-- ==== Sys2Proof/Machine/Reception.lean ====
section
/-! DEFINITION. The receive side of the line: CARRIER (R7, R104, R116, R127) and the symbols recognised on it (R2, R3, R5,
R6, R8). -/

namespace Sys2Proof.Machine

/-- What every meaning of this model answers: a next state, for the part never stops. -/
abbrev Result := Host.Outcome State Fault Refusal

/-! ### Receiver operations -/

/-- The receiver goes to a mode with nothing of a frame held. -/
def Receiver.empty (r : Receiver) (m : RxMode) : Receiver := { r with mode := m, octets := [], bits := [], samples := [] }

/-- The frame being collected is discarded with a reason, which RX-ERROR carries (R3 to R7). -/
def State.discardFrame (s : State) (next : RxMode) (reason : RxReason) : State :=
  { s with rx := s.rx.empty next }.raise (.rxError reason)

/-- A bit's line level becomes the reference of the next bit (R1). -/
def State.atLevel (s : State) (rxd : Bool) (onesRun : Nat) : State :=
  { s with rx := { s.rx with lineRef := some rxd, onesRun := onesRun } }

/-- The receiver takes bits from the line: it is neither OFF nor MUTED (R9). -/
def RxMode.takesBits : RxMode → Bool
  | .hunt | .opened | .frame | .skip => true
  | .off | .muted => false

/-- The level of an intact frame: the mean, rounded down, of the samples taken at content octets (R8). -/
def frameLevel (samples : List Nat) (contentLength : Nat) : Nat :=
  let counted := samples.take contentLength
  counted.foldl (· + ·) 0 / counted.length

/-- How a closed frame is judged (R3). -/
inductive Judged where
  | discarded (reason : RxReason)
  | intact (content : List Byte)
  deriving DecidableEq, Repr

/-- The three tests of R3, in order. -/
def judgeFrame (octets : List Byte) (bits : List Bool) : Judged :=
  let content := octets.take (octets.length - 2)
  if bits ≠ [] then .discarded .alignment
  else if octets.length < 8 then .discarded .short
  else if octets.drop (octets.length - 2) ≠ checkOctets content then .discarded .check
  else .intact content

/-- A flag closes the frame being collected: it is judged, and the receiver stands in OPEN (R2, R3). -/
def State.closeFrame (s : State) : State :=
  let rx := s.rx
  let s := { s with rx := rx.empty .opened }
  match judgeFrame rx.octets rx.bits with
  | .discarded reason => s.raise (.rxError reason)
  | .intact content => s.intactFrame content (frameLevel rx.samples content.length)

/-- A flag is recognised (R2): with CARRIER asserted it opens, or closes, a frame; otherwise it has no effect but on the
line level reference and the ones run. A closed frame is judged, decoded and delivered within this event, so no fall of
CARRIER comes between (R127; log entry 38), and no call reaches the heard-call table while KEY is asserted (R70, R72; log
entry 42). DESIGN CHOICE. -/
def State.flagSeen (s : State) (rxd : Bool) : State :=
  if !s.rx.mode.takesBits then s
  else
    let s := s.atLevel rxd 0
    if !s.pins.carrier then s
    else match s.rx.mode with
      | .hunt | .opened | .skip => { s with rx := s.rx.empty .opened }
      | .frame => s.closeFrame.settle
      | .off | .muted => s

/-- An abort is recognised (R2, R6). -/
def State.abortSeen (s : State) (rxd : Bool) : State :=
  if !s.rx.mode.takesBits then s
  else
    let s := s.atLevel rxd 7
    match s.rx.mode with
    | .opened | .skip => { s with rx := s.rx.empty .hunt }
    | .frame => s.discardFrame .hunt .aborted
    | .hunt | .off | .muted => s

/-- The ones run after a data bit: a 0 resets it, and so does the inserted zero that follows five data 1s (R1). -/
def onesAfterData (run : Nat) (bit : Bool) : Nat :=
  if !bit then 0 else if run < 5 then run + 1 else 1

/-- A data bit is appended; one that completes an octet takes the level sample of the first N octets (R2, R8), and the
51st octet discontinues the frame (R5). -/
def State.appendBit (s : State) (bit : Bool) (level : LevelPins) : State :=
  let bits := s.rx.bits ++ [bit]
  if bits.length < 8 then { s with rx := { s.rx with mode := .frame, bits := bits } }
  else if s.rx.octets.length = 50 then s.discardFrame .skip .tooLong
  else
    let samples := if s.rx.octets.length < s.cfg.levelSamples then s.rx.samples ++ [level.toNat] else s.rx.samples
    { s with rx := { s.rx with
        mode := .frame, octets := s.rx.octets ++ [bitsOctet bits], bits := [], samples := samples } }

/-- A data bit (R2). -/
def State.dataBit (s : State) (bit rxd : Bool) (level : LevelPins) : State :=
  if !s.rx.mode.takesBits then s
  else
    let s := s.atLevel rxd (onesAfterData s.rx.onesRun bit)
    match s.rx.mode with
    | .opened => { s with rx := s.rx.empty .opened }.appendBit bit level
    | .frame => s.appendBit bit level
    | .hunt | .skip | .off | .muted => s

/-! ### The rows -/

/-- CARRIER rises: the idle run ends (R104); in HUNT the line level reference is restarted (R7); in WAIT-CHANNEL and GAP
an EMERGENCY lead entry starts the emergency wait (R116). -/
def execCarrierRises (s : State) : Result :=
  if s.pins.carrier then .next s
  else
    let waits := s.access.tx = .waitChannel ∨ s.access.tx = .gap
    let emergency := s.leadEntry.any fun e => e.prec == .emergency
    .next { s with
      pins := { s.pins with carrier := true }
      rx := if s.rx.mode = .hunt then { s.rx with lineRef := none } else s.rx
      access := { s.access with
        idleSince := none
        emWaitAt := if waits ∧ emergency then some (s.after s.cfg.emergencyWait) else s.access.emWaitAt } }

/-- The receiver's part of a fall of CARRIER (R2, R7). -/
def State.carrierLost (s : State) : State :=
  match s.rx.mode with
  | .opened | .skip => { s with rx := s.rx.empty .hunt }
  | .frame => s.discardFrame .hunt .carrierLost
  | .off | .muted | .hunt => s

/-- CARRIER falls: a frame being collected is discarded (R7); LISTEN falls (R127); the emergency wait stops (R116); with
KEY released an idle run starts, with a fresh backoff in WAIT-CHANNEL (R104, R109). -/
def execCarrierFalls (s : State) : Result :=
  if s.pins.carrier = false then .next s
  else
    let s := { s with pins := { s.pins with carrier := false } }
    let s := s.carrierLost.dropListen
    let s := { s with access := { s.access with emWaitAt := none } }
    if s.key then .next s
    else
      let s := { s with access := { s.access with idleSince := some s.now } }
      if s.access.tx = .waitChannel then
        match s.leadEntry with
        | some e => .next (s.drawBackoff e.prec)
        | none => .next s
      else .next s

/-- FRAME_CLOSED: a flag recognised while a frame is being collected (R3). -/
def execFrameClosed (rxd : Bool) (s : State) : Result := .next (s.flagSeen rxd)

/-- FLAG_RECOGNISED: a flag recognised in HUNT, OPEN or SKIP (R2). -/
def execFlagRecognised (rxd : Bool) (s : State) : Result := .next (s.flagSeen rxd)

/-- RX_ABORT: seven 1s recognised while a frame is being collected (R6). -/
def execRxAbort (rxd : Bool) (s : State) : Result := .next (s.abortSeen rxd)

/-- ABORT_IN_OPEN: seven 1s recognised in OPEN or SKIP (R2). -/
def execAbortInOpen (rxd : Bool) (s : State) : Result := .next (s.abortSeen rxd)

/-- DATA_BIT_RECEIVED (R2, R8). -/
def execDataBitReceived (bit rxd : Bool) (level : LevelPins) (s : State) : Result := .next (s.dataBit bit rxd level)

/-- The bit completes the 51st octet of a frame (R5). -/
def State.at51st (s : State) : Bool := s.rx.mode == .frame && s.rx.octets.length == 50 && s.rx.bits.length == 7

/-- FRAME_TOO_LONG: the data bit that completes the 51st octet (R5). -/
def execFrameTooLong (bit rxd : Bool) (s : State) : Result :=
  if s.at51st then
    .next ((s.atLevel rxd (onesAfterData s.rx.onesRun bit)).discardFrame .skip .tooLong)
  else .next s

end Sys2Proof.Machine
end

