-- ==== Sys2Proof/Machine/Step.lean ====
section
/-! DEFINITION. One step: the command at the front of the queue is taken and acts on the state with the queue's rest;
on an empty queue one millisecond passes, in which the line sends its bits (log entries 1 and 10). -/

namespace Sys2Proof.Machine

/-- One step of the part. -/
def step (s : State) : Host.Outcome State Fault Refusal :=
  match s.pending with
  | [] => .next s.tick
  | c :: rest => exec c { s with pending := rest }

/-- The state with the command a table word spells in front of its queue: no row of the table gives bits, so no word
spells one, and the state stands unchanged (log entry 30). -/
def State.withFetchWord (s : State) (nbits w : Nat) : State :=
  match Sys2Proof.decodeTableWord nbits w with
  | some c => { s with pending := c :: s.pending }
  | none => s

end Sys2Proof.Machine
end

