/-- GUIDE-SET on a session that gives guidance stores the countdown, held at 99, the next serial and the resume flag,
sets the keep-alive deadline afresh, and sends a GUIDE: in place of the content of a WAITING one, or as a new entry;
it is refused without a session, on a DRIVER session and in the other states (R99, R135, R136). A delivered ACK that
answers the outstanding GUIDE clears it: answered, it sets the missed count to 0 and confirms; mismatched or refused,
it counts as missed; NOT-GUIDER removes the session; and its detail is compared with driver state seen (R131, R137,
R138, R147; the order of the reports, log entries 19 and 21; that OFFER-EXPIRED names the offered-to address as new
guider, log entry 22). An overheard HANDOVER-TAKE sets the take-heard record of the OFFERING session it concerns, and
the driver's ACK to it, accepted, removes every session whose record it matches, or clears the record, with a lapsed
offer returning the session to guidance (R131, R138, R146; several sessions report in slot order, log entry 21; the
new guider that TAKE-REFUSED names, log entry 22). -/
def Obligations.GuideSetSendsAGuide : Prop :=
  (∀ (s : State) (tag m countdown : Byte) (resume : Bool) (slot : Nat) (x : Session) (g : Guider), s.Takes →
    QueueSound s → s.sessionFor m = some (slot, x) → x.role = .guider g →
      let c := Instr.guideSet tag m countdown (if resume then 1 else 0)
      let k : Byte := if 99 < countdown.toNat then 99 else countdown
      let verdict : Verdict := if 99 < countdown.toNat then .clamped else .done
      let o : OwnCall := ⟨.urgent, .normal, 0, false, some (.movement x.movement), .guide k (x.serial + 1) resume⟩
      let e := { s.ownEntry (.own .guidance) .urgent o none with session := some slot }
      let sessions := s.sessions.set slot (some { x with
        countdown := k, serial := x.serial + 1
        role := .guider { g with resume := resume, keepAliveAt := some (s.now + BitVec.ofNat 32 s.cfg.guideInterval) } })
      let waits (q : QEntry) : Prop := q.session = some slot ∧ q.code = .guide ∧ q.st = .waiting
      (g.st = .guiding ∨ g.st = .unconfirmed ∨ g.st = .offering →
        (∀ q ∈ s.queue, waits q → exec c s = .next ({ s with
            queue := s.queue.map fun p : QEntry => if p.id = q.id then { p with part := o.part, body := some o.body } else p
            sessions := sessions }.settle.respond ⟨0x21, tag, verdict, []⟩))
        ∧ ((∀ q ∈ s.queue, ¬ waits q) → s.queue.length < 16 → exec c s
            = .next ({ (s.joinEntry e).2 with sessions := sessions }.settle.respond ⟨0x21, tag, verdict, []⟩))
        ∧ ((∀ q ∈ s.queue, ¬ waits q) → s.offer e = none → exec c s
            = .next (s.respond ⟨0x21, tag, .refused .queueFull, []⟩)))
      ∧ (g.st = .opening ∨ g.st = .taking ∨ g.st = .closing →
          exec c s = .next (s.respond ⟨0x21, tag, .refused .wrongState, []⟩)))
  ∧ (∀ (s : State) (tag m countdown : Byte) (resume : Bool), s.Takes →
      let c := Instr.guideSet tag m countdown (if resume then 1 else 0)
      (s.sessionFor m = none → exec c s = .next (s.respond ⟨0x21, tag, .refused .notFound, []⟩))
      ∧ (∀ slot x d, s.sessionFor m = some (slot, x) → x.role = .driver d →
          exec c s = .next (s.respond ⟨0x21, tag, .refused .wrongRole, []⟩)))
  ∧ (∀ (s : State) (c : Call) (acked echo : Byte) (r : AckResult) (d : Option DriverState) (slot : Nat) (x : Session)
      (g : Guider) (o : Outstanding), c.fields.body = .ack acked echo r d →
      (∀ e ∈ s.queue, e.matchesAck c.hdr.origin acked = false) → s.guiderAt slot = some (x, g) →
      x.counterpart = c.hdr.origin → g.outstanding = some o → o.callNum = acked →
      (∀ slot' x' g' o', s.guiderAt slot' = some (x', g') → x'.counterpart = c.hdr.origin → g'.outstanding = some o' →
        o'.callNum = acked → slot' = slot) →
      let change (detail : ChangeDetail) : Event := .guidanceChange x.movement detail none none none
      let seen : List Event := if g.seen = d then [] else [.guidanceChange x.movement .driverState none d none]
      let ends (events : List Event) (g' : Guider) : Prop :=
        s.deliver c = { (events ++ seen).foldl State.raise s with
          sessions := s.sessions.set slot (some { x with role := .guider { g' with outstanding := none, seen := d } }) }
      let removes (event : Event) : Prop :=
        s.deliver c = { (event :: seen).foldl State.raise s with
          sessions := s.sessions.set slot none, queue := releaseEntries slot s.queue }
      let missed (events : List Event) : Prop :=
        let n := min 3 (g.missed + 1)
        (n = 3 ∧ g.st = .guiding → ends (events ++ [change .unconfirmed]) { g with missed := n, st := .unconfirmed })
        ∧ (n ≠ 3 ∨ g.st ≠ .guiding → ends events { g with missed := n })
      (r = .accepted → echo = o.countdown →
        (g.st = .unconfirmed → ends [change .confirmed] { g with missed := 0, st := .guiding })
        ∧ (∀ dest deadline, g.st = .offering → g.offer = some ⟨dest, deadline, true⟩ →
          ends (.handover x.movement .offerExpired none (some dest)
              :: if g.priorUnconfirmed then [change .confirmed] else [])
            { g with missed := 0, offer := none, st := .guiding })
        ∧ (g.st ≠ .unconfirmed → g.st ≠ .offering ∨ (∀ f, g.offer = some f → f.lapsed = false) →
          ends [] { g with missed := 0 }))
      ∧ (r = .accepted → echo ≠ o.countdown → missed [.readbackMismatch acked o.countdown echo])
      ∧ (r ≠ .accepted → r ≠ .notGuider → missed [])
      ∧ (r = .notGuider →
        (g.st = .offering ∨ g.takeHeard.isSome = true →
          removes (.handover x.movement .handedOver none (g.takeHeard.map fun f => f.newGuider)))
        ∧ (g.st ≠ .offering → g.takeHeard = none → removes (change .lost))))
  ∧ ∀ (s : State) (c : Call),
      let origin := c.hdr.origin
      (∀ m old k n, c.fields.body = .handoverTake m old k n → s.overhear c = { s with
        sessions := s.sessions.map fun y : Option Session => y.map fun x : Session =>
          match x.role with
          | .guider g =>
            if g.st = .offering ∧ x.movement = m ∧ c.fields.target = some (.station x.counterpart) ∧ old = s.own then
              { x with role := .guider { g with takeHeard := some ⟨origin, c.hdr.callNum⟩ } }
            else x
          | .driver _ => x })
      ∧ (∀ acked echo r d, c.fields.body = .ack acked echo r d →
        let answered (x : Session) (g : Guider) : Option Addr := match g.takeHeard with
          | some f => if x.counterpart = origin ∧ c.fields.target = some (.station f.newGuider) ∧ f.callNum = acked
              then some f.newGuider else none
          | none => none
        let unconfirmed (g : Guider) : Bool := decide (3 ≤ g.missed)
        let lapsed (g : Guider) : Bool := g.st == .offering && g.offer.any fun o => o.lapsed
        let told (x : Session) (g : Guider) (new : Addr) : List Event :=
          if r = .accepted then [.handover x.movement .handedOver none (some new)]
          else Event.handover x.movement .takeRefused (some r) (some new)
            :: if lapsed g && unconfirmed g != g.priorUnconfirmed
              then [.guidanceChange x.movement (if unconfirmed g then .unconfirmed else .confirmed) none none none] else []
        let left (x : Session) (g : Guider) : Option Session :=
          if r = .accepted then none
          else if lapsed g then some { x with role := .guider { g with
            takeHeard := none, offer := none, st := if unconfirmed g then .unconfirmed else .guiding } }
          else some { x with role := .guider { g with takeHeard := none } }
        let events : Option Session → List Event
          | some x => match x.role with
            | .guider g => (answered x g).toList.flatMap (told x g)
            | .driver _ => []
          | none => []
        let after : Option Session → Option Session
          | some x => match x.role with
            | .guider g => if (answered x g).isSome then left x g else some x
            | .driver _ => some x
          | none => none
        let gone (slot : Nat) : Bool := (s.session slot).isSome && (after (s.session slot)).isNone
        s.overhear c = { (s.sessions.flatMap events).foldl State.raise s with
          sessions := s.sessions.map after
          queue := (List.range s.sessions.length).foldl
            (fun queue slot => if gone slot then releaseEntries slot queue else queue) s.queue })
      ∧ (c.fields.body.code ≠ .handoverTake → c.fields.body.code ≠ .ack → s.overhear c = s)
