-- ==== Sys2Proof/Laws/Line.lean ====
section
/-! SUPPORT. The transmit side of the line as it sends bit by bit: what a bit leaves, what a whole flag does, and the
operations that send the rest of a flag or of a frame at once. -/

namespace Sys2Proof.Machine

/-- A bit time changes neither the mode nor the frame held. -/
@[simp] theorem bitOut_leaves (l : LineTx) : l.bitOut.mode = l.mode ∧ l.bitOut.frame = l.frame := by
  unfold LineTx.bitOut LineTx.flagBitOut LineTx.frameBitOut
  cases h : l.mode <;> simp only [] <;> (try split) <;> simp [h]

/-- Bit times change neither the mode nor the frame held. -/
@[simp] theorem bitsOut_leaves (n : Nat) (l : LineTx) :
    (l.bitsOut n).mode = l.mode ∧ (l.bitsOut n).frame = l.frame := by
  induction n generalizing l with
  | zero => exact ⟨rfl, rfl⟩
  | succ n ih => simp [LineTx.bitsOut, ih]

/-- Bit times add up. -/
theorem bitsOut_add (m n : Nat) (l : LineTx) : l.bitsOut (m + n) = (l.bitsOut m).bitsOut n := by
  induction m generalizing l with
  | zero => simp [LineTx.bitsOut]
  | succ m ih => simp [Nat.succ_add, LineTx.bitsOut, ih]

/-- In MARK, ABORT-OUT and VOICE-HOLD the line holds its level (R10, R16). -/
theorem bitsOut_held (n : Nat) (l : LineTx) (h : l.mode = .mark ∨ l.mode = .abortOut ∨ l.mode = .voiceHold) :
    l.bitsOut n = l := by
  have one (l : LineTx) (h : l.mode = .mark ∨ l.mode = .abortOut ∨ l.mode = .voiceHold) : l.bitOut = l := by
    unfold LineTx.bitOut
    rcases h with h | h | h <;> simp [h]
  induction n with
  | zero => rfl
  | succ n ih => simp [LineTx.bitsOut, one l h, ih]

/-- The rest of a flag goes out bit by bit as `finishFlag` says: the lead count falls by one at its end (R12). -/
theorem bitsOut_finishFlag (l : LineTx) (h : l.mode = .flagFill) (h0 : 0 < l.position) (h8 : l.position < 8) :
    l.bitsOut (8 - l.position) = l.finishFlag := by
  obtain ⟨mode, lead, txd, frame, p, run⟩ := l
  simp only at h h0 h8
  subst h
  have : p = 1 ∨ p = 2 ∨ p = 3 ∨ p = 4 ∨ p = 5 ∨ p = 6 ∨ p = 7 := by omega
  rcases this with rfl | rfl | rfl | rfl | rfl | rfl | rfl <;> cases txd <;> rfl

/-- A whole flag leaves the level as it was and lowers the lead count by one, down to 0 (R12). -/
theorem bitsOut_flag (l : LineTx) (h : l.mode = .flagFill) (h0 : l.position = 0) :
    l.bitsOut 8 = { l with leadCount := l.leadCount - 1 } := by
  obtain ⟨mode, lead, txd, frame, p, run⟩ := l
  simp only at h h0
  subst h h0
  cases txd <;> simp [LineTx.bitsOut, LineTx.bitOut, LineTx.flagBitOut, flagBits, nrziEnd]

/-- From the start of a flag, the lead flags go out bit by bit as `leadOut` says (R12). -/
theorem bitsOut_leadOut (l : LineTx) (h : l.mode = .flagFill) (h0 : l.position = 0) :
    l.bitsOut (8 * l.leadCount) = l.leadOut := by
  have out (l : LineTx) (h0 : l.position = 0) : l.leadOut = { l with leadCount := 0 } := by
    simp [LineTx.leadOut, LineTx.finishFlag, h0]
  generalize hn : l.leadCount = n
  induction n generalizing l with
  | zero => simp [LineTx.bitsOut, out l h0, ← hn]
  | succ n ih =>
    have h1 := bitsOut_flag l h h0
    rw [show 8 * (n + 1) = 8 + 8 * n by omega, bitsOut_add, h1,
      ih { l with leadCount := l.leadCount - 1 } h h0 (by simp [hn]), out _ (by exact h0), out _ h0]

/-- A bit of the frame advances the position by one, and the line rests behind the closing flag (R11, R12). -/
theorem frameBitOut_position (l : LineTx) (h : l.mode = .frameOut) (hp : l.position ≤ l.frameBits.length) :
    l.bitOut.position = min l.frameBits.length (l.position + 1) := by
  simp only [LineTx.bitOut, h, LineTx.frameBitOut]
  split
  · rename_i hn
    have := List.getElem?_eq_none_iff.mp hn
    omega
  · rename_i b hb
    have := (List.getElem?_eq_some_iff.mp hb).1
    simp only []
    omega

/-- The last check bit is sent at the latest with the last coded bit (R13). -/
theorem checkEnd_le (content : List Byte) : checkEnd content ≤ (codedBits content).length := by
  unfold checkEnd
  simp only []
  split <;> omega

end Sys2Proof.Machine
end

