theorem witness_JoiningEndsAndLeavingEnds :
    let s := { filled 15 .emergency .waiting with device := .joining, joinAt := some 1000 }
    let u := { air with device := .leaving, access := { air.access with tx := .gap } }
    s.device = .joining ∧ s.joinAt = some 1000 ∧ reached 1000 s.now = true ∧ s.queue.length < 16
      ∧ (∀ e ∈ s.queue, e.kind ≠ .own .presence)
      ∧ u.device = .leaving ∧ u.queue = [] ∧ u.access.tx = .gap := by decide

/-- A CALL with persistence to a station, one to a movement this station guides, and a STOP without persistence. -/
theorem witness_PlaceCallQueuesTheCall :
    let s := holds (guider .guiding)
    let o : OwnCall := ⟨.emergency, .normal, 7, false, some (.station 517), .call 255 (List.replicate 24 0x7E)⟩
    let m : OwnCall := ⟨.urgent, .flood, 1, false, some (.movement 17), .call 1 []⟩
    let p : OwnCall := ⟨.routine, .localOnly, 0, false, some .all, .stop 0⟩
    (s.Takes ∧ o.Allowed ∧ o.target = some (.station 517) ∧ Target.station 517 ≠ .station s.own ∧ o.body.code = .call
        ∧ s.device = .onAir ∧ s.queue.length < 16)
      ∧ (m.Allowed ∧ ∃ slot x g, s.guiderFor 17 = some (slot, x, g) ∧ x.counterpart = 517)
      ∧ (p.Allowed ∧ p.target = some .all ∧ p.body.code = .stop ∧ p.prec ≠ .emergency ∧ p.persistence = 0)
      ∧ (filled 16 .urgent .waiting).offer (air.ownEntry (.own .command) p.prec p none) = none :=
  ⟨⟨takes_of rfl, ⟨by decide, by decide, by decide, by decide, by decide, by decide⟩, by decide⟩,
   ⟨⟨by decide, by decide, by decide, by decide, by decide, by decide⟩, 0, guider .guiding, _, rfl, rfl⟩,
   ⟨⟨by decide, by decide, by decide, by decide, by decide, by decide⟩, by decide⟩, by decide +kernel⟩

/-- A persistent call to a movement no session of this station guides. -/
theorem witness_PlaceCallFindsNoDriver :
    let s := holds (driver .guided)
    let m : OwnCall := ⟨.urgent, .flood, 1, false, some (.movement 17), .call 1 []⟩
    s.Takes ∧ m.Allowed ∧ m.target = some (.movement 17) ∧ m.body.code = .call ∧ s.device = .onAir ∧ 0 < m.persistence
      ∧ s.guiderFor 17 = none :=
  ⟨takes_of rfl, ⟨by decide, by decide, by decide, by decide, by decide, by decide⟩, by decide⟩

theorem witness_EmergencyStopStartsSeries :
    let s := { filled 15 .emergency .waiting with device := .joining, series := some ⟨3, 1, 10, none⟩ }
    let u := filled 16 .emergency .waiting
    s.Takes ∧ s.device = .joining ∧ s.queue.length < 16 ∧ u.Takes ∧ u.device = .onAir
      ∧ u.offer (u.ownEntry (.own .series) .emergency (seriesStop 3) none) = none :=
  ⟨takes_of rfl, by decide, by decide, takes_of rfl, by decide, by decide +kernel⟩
####
__Your instructions__:
Going down the listing above, begin printing at the line with "l.bitsOut n = l := by" and finish with the line with "zero => rfl", exactly as they appear.

__Response to this exercise__:
    l.bitsOut n = l := by
  have one (l : LineTx) (h : l.mode = .mark ∨ l.mode = .abortOut ∨ l.mode = .voiceHold) : l.bitOut = l := by
    unfold LineTx.bitOut
    rcases h with h | h | h <;> simp [h]
  induction n with
  | zero => rfl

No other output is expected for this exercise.